For the students in the room, I wonder how you feel about group projects. Man alive, I hated group work in school. I thought those assignments would end with high school. So it was a bitter pill to swallow when I got to college and we still had to do them. And then in seminary! Can you believe they made us work together in small groups at a grad level?  Group work in grad school! For the Love of God, no thank you. Because I know how it goes. Someone is always doing the most, the least, not showing up, over-functioning, under-functioning. You have to pretend someone’s terrible idea is a real possibility. No thank you.

Imagine my offense then, to re-read that passage from 1 Corinthians for the millionth time in my life and remember once again that it’s all group work. All of life. This sermon is group work with help from my friend Rachel and husband Nate and Bishop Budde, the Holy Spirit, the Mountain Goats, Jesus in the Gospel of Luke and many, many commentaries.

We are here, together, this the Spirit forming us into a community. And God gave some of us the wisdom, some the ability to speak other languages, others the ability to interpret what other people mean. God made some of healers, some workers of miracles. Some were granted the gifts to make us laugh just when we need it. And others, to remember to bring snacks. And so on and so on and so on. What the world needs is already in this room.

The Holy Spirit is in our corner. Here, ready to give courage, to spur us on, to quiet us down when we need it, to provide the words we think we don’t have and when all words fail, the Spirit will intercede with big sighs that are beyond words. (Exhale). Like a giant exhale so our shoulders can go back down where they belong.

The Spirit of the Lord was upon Jesus that day in the synagogue.

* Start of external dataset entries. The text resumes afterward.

-- ==== Sys2Proof/Machine/Coupling.lean ====
section
/-! DEFINITION. The coarse evaluation of an epoch with what it carries (R16, R20, R21), the coupling match
and its misses (R130 to R135), and the loss of members (R126 to R129). -/

namespace Sys2Proof.Machine

/-! ### Coarse evaluation -/

/-- VERNIER_DRIFT raised and the drift run set to 0 (R21). -/
def driftRaised (s : State) : State :=
  notice .vernierDrift (s.setPos { s.pos with driftRun := 0 })

/-- The drift run reaching 3 (R21). -/
def driftRun3 (s : State) : State := if s.pos.driftRun = 3 then driftRaised s else s

/-- The drift run after an epoch in which the monitor runs (R21). -/
def driftCount (drift : Int) (s : State) : State :=
  if (s.cal.data.driftLimit : Int) < |drift| then driftRun3 (s.setPos { s.pos with driftRun := s.pos.driftRun + 1 })
  else s.setPos { s.pos with driftRun := 0 }

/-- Whether the drift monitor runs (R20). -/
def State.driftRuns (s : State) (usable : Bool) : Bool :=
  usable &&
  (match s.work.motor with
    | .extrapolated _ => false
    | _ => true) &&
  (match s.node.state with
    | .referenced => true
    | .homing _ => s.pos.abs
    | _ => false)

/-- The drift monitor (R20). -/
def driftMonitor (joint : Joint) (base : Int) (usable : Bool) (s : State) : State :=
  if s.driftRuns usable then driftCount (driftOf joint.j base) s else s

/-- What else the evaluation carries: a restore decision or a confirmation, the completion of a
capture, a sweep's sample (R20, R64, R89, R118). -/
def evaluationCarries (joint : Joint) (base sj : Int) (usable : Bool) (s : State) : State :=
  match s.node.state with
  | .restoring .decide => restoreDecide joint base usable s
  | .homing .capture => if s.homingOp.captured then completeCapture joint.k usable s else s
  | .calibrating => if s.work.considered then judgeSample joint sj usable s else s
  | _ => s

/-- Whether a coarse read is usable: good, and COARSE_ENCODER not active (R16). -/
def State.coarseUsable (s : State) : Bool :=
  (match s.work.coarse with
    | .good _ => true
    | _ => false) && !s.active .coarseEncoder

/-- The coarse result of an epoch (R16), with the E and s_j that R98 reads. -/
def coarseResult (c : CalRecord) (usable : Bool) (coarse : EpochCoarse) (e sj : Int) (u : PositionUnit) : PositionUnit :=
  match coarse, usable with
  | .good g, true =>
    { u with evaluated := true, gq := correctedAngle c g, jg := coarseJoint c (correctedAngle c g), usable := true, lastE := e,
             lastSj := sj }
  | _, _ => { u with evaluated := true, usable := false, lastE := e, lastSj := sj }

/-- The coarse evaluation of an epoch whose J is formed (R16): play set for a decision (R66), the
result formed, the drift monitor judged first, then what the evaluation carries. -/
def evaluate (joint : Joint) (e : Int) (s : State) : State :=
  let usable := s.coarseUsable
  let s1 := setRestorePlay s
  let sj := playJoint s1.cal.data s1.pos.s
  let u := coarseResult s1.cal.data usable s1.work.coarse e sj s1.pos
  let s2 := (s1.setPos u).setWork { s1.work with evaluated := true }
  let base := u.jg + sj
  evaluationCarries joint base sj usable (driftMonitor joint base usable s2)

/-- Whether the coarse read of the epoch has ended. -/
def State.coarseEnded (s : State) : Bool :=
  match s.work.coarse with
  | .good _ => true
  | .failed => true
  | _ => false

/-- The coarse evaluation of an epoch whose J exists: with its E, or with a free one where the match was
made without K and the calibration has become valid since (R16, R103). Log 19. -/
def evaluateJoint (joint : Joint) (s : State) : State :=
  match joint.e with
  | some e => evaluate joint e s
  | none => evaluate joint (Config.unformedCount s.free) (s.setFree (s.free + 1))

/-- The coarse evaluation, run once its J exists and its coarse read has ended, with a valid
calibration (R13, R16). -/
def coarseEvaluate (s : State) : State :=
  if s.cal.valid && s.coarseEnded && !s.work.evaluated then
    match s.work.joint with
    | none => s
    | some joint => evaluateJoint joint s
  else s

/-! ### The coupling match (R130 to R135) -/

/-- The match becomes open at the first moment the node is ALIGNED with its start values set (R130). -/
def openCoupling (s : State) : State :=
  if s.coupled && s.epoch.alignment == .aligned && s.pos.established then s.setCoupling { s.coupling with opened := true }
  else s

/-- Whether the own read of the epoch is good, for R63 and R73. -/
def State.ownReadGood (s : State) : Bool :=
  match s.work.motor with
  | .counted _ => true
  | _ => false

/-- The Reference Controller at a match: the trust lost (R72, R81), or WAIT_SOURCE ended (R63, R73). -/
def referenceOnMatch (absolute : Bool) (s : State) : State :=
  if absolute then
    if s.node.state = .restoring .waitSource ∧ s.ownReadGood = true then
      moveNode { s.node with state := .restoring .decide } s
    else s
  else trustLoss s

/-- The match of the current epoch with its source frame, in R133's order. -/
def makeMatch (f : SourceFrame) (s : State) : State :=
  let s1 := s.setCoupling { s.coupling with matched := true, lastAbsolute := some f.absolute }
  let s2 := computeJoint (if s1.cal.valid then couplingTerm s1.cal.data f.p else 0) (some f) s1
  let s3 := s2.setCoupling { s2.coupling with missCount := 0 }
  coarseEvaluate (referenceOnMatch f.absolute (conditionGone .couplingLost s3))

/-- The match made when both sides are met, whichever was second, once per epoch (R133). -/
def tryMatch (s : State) : State :=
  if s.coupled && s.coupling.opened && s.coupling.own && !s.coupling.matched then
    match s.coupling.source with
    | none => s
    | some f => makeMatch f s
  else s

/-- The notice of COUPLING_LOST to the supervisor and to the Reference Controller (R135, R72), in this order:
log 52. -/
def loseCoupling (s : State) : State := trustLoss (notice .couplingLost s)

/-- A miss that brings the count to missLimit (R135). -/
def judgeMissCount (s : State) : State :=
  if s.coupling.missCount = s.setup.latched.missLimit then loseCoupling s else s

/-- A capture epoch that ends as a coupling miss (R89). -/
def missCapture (s : State) : State :=
  if s.node.state = .homing .capture ∧ s.homingOp.captured = true then endHoming .failed .sourceMissed s else s

/-- A coupling miss (R134). -/
def countMiss (s : State) : State :=
  judgeMissCount (missCapture (s.setCoupling
    { s.coupling with prevMissed := true, missCount := satSucc 255 s.coupling.missCount }))

/-- The match of the closing epoch judged (R134). -/
def closeCoupling (s : State) : State :=
  if s.coupled && s.coupling.opened then
    if s.coupling.matched then s.setCoupling { s.coupling with prevMissed := false } else countMiss s
  else s

/-- COUPLING_LOST as a command: the miss count stands at missLimit and the notice has not been taken
(log 2). -/
def couplingLostOp (s : State) : State :=
  if s.coupled && s.coupling.opened && s.coupling.missCount == s.setup.latched.missLimit && !s.active .couplingLost then
    loseCoupling s
  else s

/-! ### Members that fall silent (R126, R127) -/

/-- The notice of MEMBER_ABSENT and the change of the entry, in an order the manual leaves open (R81,
log 8). -/
def absentNotices (a : Address) (s : State) : State :=
  let s' := s.setFree (s.free + 1)
  if Config.supervisorFirst s.free then peerNotice a (notice .memberAbsent s')
  else notice .memberAbsent (peerNotice a s')

/-- An entry becomes ABSENT: MEMBER_ABSENT only while no other entry is (R127). -/
def markAbsent (a : Address) (s : State) : State :=
  let s' := s.setPeers (s.peers.modify a fun e => { e with absent := true })
  if s.peers.anyAbsent then peerNotice a s' else absentNotices a s'

/-- An entry whose age exceeds the peer timeout (R126). -/
def State.overdue (s : State) (e : PeerEntry) : Bool := !e.absent && decide (s.setup.latched.peerTimeout < e.age)

/-- PEER_ABSENT of one address (R126). -/
def peerAbsentOp (a : Address) (s : State) : State :=
  if (s.peers.entry? a).any s.overdue then markAbsent a s else s

/-- An ABSENT entry cleared by a stored frame; the last one cleared ends MEMBER_ABSENT (R127). -/
def absentCleared (s0 s : State) : State :=
  if s0.peers.anyAbsent && !s.peers.anyAbsent then conditionGone .memberAbsent s else s

/-- The end of the quiet run (R128). -/
def quietRun64Op (s : State) : State := if s.peers.quietRun = some 64 then conditionGone .addressClash s else s

/-- The quiet run at a sample instant (R128). -/
def quietTick (s : State) : State :=
  match s.peers.quietRun with
  | some n => if n < 64 then quietRun64Op (s.setPeers { s.peers with quietRun := some (n + 1) }) else s
  | none => s

/-- Every age one more, and the entries past the timeout ABSENT, in the order of the table, each with its
notices before the next (R126). Log 40. -/
def agePeers (s : State) : State :=
  let s' := s.setPeers { s.peers with entries := s.peers.entries.map fun e => { e with age := satSucc 255 e.age } }
  (s.peers.entries.map PeerEntry.address).foldl (fun s a => peerAbsentOp a s) s'

end Sys2Proof.Machine
end

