-- ==== Sys2Proof/Machine/Link.lean ====
section
/-! DEFINITION. The Link Controller's commands: the line, join and rejoin, the transmitter, the receiver
and what it delivers to the Peer Table, the link's health (R122 to R129, R144 to R157). -/

namespace Sys2Proof.Machine

/-! ### Health (R154, R155) -/

/-- The queues and slots emptied at entry to DETACHED (R155). -/
def flushLink (l : LinkController) : LinkController :=
  { l with positionSlot := none, statusSlot := none, replies := [], requests := [], idlePeriods := 0 }

/-- Entry to DETACHED: the notice, the flush, and the RETAIN entry of a flushed RESTART reply, with VBAK
as it is then (R155, R198). -/
def detach (vbakLow : Bool) (s : State) : State :=
  let s1 := notice .linkDetached s
  let s2 := s1.setLink (flushLink s1.link)
  if s1.link.replies.any (fun r => r.restart) then restartEntry vbakLow s2 else s2

/-- The health counter one lower, never below 0; frozen while DETACHED (R154, R155). -/
def easeHealth (s : State) : State :=
  if s.link.detached then s else s.setLink { s.link with health := s.link.health - 1 }

/-- The health counter n higher, never above 224, and the health state judged at once; frozen while
DETACHED (R154, R155). -/
def worsenHealth (n : Nat) (vbakLow : Bool) (s : State) : State :=
  if s.link.detached then s
  else
    let s' := s.setLink { s.link with health := min 224 (s.link.health + n) }
    if s'.link.detached then detach vbakLow s' else s'

/-- The intact count reaching 32 (R148). -/
def intactCount32 (s : State) : State :=
  if s.link.intact = 32 then easeHealth (s.setLink { s.link with intact := 0 }) else s

/-! ### Idle, join, rejoin, stuck (R140, R144, R145, R156, R157) -/

/-- The runs of the line after bits that begin with a dominant one (R140). Log 22. -/
def lineAfter (bits : List Bool) (l : LinkController) : LinkController :=
  { l with recessiveRun := trailingRecessive bits, dominantRun := trailingDominant bits }

/-- The rejoin at 64 idle periods (R156). The idle periods start again at 0: log 46. -/
def linkRejoin (s : State) : State :=
  if s.link.detached && decide (64 ≤ s.link.idlePeriods) then
    placeStatus (conditionGone .linkDetached (s.setLink { s.link with health := 0, intact := 0, idlePeriods := 0 }))
  else s

/-- The recessive run at an idle: 11, or 11 more of the same run (R144, R156). Log 22. -/
def idleRun (run : Nat) : Nat := if run < 11 then 11 else run + 11

/-- The line idle: stuck returns to no, and a receiver that waited for it receives again (R144, R147,
R148, R157). -/
def lineIdle (l : LinkController) : LinkController :=
  { l with recessiveRun := idleRun l.recessiveRun, dominantRun := 0, stuck := false, awaitIdle := false }

/-- One idle period while DETACHED (R156). -/
def countIdle (s : State) : State :=
  if s.link.detached then linkRejoin (s.setLink { s.link with idlePeriods := satSucc 64 s.link.idlePeriods }) else s

/-- LINE_IDLE: after the join (R144, R156, R157). -/
def execLineIdle (s : State) : Host.Outcome State Fault Refusal :=
  .next (conclude s (if s.link.joined then countIdle (s.setLink (lineIdle s.link)) else s))

/-- LINK_JOIN: while watching and not yet joined (R145). -/
def execLinkJoin (s : State) : Host.Outcome State Fault Refusal :=
  .next (conclude s
    (if s.link.watching && !s.link.joined then placeStatus (s.setLink { lineIdle s.link with joined := true }) else s))
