-- ==== Sys2Proof/Machine/Gate.lean ====
section
/-! DEFINITION. The commands of the Motion Gate's timers, of the RDY level and of the retry timer (R167,
R170, R171, R180, R185). -/

namespace Sys2Proof.Machine

/-- RDY_LEVEL_LOW: a change to LOW clears the grant and the jog flag and counts a halt (R167, R185). -/
def execRdyLevelLow (s : State) : Host.Outcome State Fault Refusal :=
  .next (conclude s
    (if s.mainUp && s.gate.rdyLevel == .high then
      (s.setGate { s.gate with rdyLevel := .low, grant := false, jog := false }).setFaults
        { s.faults with haltCount := satSucc 255 s.faults.haltCount }
    else s))

/-- RDY_LEVEL_HIGH: a change to HIGH sets no grant; the line is not high while the node holds it
(R167, R184). -/
def execRdyLevelHigh (s : State) : Host.Outcome State Fault Refusal :=
  .next (conclude s
    (if s.mainUp && s.gate.rdyLevel == .low && !s.rdyHeld then s.setGate { s.gate with rdyLevel := .high } else s))

/-- SETTLE_EXPIRY: in ENABLING with the permission yes, RELEASED (R170). -/
def execSettleExpiry (s : State) : Host.Outcome State Fault Refusal :=
  .next (conclude s
    (if s.gate.state = .enabling ∧ s.permission = true then s.setGate { s.gate with state := .released } else s))

/-- BITE_EXPIRY: in ENGAGING the permission is judged as it stands (R171). -/
def execBiteExpiry (s : State) : Host.Outcome State Fault Refusal :=
  .next (conclude s
    (if s.gate.state = .engaging then
      s.setGate { s.gate with state := if s.permission then .enabling else .applied }
    else s))

/-- RETRY_TIMER_EXPIRY: the timer expires and the test is made (R180). -/
def execRetryTimerExpiry (s : State) : Host.Outcome State Fault Refusal :=
  .next (conclude s
    (if s.faults.retryTimer = .running then retryTest (s.setFaults { s.faults with retryTimer := .expired }) else s))

end Sys2Proof.Machine
end

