-- ==== Sys2Proof/Machine/Step.lean ====
section
/-! DEFINITION. One step of the block: the command at the front of the queue, run on the state with the
queue's rest; with nothing waiting the block idles. -/

namespace Sys2Proof.Machine

/-- One step. An empty queue idles: log 3. -/
def step (s : State) : Host.Outcome State Fault Refusal :=
  match s.pending with
  | [] => .next s
  | c :: rest => exec c (s.setPending rest)

/-- The state with the command a table word spells put at the front of its queue; no row of the table
gives bits, so no word spells one and the state is unchanged. -/
def State.withFetchWord (s : State) (nbits w : Nat) : State :=
  match decodeTableWord nbits w with
  | some c => s.setPending (c :: s.pending)
  | none => s

end Sys2Proof.Machine
end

The same is true for everyone here. The Spirit of the Lord is upon you. You are anointed and called to go about the business of this Jesus program-to carry the promises and the hope and the freedom everywhere you go this week. To Guatemala and Tanzania and Inver Grove and across the river to Minneapolis. Everywhere. And that is what we are going to.

And maybe, one day we will dance as we sing that Mountain Goat’s song together as we remember who we are. I mean, probably not, I feel like most of you won’t like it, but who knows? Let’s live with the possibility. In the meantime, we are going to sing Beautiful Savior, which is another good one. We are recording this part to send to our partner church in Tanzania. If you don’t want to be in the recording, make your way out for this part now because it’s about to go down.